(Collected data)
※

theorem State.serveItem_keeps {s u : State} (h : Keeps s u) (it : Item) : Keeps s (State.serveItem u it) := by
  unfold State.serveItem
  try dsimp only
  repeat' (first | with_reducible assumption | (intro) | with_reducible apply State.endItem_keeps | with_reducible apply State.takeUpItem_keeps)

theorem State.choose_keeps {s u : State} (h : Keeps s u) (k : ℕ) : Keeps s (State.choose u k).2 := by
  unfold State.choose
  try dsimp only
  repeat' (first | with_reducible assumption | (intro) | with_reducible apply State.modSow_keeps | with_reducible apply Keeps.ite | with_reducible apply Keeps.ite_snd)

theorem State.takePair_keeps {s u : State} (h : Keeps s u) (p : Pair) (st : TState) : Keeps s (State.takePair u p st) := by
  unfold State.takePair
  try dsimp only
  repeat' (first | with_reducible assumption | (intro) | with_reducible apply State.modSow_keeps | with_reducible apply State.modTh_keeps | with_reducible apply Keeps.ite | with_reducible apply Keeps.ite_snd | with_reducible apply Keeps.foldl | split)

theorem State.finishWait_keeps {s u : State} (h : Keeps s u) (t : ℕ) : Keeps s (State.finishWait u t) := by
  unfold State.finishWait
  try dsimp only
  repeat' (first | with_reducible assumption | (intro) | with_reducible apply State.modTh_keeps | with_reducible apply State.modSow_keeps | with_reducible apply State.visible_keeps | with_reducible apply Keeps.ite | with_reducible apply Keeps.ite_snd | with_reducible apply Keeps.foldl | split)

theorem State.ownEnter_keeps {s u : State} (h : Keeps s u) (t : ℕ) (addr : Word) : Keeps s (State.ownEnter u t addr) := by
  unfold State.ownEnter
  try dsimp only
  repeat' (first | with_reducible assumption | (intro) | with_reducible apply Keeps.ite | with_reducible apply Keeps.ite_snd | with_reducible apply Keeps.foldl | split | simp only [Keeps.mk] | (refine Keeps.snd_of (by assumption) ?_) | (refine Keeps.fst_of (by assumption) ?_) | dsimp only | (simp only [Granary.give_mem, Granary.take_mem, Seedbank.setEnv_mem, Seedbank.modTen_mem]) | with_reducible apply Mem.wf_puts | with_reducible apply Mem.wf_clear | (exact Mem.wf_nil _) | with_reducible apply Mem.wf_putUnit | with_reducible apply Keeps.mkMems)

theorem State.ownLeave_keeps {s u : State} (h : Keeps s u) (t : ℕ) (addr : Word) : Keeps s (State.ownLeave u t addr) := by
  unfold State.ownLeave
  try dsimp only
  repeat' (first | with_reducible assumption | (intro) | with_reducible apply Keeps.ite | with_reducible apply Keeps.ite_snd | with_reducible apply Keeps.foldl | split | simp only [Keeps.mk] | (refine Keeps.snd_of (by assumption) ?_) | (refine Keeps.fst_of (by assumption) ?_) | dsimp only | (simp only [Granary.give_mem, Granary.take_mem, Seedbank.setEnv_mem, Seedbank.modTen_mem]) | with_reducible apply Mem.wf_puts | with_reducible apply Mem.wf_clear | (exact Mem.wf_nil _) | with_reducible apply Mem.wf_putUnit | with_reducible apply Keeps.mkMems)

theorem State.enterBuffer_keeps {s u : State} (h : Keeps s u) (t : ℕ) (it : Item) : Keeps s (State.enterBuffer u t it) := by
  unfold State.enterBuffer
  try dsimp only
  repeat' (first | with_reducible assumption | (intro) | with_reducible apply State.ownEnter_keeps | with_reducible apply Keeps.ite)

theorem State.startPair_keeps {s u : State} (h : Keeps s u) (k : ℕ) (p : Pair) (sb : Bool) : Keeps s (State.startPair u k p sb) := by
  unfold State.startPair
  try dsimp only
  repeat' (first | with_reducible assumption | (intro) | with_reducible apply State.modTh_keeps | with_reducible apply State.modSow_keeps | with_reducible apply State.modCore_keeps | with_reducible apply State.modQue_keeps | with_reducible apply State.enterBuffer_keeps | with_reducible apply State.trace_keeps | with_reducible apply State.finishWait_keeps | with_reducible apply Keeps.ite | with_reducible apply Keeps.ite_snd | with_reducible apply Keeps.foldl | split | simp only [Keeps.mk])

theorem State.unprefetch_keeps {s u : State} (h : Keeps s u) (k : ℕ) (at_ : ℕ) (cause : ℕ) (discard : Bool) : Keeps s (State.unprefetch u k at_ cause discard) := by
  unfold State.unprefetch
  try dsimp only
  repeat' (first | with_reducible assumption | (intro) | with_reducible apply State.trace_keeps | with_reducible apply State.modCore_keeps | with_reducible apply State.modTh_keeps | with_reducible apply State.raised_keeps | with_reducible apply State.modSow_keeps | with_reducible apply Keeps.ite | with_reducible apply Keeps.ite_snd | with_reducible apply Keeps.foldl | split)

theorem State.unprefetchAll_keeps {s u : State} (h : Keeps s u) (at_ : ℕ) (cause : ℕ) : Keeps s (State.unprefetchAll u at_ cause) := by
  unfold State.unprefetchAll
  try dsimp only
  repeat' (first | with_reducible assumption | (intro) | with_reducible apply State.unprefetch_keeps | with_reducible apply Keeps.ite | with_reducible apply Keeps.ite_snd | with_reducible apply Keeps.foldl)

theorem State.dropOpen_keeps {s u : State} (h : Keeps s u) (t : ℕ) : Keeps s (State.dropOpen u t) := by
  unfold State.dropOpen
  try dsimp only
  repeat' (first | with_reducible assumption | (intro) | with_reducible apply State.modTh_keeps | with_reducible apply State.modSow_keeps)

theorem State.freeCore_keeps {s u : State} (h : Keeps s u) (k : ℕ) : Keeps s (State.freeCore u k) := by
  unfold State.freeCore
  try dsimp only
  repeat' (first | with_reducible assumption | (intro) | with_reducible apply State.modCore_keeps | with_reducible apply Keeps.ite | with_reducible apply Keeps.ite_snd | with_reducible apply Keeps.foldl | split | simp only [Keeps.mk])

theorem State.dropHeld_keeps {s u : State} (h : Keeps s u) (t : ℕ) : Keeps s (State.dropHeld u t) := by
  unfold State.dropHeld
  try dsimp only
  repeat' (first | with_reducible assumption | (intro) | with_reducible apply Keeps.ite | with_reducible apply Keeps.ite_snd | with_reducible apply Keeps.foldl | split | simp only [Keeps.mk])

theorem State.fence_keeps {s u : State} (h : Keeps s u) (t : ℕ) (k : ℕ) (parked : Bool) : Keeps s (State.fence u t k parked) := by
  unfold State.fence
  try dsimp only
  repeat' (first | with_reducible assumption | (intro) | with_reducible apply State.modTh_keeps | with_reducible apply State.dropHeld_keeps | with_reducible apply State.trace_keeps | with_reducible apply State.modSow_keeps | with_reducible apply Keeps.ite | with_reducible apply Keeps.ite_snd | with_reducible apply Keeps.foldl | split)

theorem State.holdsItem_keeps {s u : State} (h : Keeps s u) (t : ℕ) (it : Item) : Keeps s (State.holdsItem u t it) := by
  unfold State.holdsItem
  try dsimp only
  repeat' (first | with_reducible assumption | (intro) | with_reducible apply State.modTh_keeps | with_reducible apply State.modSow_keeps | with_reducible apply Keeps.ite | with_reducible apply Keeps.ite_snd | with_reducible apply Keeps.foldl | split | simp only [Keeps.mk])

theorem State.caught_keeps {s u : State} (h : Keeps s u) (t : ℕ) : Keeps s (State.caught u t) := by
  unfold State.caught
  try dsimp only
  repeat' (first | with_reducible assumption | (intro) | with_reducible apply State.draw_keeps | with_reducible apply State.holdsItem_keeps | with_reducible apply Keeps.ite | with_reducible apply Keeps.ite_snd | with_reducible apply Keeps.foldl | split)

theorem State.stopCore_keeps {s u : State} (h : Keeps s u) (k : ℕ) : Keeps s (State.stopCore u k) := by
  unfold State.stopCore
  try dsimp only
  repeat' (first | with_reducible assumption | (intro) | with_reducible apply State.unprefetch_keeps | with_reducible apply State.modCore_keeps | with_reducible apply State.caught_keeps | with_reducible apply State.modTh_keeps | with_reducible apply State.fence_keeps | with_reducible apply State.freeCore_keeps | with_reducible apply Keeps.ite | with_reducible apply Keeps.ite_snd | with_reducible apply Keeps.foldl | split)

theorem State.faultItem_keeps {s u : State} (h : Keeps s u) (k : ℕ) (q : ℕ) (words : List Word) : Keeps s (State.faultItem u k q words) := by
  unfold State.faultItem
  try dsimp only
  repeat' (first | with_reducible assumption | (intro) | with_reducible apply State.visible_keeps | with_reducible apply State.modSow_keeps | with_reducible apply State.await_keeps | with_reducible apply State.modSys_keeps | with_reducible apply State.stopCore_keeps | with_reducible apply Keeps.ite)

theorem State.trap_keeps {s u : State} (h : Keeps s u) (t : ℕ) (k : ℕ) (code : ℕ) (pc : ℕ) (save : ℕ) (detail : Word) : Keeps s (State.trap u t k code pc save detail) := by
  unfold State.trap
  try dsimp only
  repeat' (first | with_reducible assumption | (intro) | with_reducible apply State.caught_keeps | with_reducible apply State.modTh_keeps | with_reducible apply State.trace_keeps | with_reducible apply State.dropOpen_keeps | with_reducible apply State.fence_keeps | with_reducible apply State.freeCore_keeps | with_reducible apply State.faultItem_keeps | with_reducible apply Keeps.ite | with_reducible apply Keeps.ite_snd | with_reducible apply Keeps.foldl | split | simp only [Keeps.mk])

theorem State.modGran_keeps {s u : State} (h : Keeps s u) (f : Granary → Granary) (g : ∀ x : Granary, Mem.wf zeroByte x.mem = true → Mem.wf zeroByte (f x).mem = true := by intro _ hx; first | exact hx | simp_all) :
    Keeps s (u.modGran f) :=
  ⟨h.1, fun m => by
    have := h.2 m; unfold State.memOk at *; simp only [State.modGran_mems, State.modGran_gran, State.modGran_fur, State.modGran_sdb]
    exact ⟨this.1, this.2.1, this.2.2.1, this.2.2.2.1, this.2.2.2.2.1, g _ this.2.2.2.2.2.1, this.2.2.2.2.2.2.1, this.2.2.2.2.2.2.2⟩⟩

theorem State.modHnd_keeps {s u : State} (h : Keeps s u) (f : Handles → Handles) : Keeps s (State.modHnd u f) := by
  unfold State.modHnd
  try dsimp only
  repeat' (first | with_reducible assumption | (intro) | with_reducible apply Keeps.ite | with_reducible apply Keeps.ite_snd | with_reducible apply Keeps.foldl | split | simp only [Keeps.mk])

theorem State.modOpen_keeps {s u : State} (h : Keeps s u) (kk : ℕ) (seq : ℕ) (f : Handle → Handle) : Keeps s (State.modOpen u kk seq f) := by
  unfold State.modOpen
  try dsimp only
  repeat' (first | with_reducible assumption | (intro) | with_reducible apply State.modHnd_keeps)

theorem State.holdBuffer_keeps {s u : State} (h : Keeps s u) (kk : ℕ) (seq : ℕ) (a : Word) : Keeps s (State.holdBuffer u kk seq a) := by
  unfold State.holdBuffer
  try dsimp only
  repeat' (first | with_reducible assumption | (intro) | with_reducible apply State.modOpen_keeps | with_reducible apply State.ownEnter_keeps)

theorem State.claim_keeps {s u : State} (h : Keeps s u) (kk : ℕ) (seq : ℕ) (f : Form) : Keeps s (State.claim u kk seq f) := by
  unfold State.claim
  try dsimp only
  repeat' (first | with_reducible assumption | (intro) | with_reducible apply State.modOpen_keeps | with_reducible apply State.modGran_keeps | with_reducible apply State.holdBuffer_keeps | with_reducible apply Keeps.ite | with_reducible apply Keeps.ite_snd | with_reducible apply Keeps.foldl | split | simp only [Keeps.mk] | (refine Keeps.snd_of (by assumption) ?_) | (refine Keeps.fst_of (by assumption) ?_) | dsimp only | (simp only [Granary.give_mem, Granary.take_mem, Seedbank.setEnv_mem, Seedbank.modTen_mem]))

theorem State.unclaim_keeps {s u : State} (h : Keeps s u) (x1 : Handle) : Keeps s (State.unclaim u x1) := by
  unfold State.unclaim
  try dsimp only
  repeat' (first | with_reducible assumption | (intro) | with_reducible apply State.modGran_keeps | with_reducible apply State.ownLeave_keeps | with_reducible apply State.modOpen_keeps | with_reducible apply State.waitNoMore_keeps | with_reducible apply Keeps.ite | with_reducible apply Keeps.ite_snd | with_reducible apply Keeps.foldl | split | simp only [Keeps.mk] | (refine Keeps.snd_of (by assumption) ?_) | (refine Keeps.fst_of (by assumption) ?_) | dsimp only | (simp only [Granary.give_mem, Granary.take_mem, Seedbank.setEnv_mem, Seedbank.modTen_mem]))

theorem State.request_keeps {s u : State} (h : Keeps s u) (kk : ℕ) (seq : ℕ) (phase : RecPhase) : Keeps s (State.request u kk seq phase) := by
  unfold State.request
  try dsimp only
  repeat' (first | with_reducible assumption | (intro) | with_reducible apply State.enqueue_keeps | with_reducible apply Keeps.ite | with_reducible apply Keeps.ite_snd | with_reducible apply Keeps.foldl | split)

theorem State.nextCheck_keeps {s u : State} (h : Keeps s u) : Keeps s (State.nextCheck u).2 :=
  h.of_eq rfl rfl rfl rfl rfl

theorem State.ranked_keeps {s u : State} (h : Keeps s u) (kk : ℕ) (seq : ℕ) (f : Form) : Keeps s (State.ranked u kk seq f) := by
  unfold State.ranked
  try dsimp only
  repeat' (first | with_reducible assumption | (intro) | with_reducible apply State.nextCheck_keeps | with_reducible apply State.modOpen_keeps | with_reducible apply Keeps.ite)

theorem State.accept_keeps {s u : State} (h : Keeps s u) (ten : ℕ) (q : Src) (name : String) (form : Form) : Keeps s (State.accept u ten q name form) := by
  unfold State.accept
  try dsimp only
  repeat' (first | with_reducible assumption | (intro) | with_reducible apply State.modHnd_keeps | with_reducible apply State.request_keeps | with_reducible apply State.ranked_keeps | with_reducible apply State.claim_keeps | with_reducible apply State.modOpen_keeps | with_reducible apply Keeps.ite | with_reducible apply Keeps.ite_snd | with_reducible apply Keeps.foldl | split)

※

Once you have checked each line above for the string "choose", state how many lines contain it and add nothing more.

◆ ANSWER SECTION ◆
2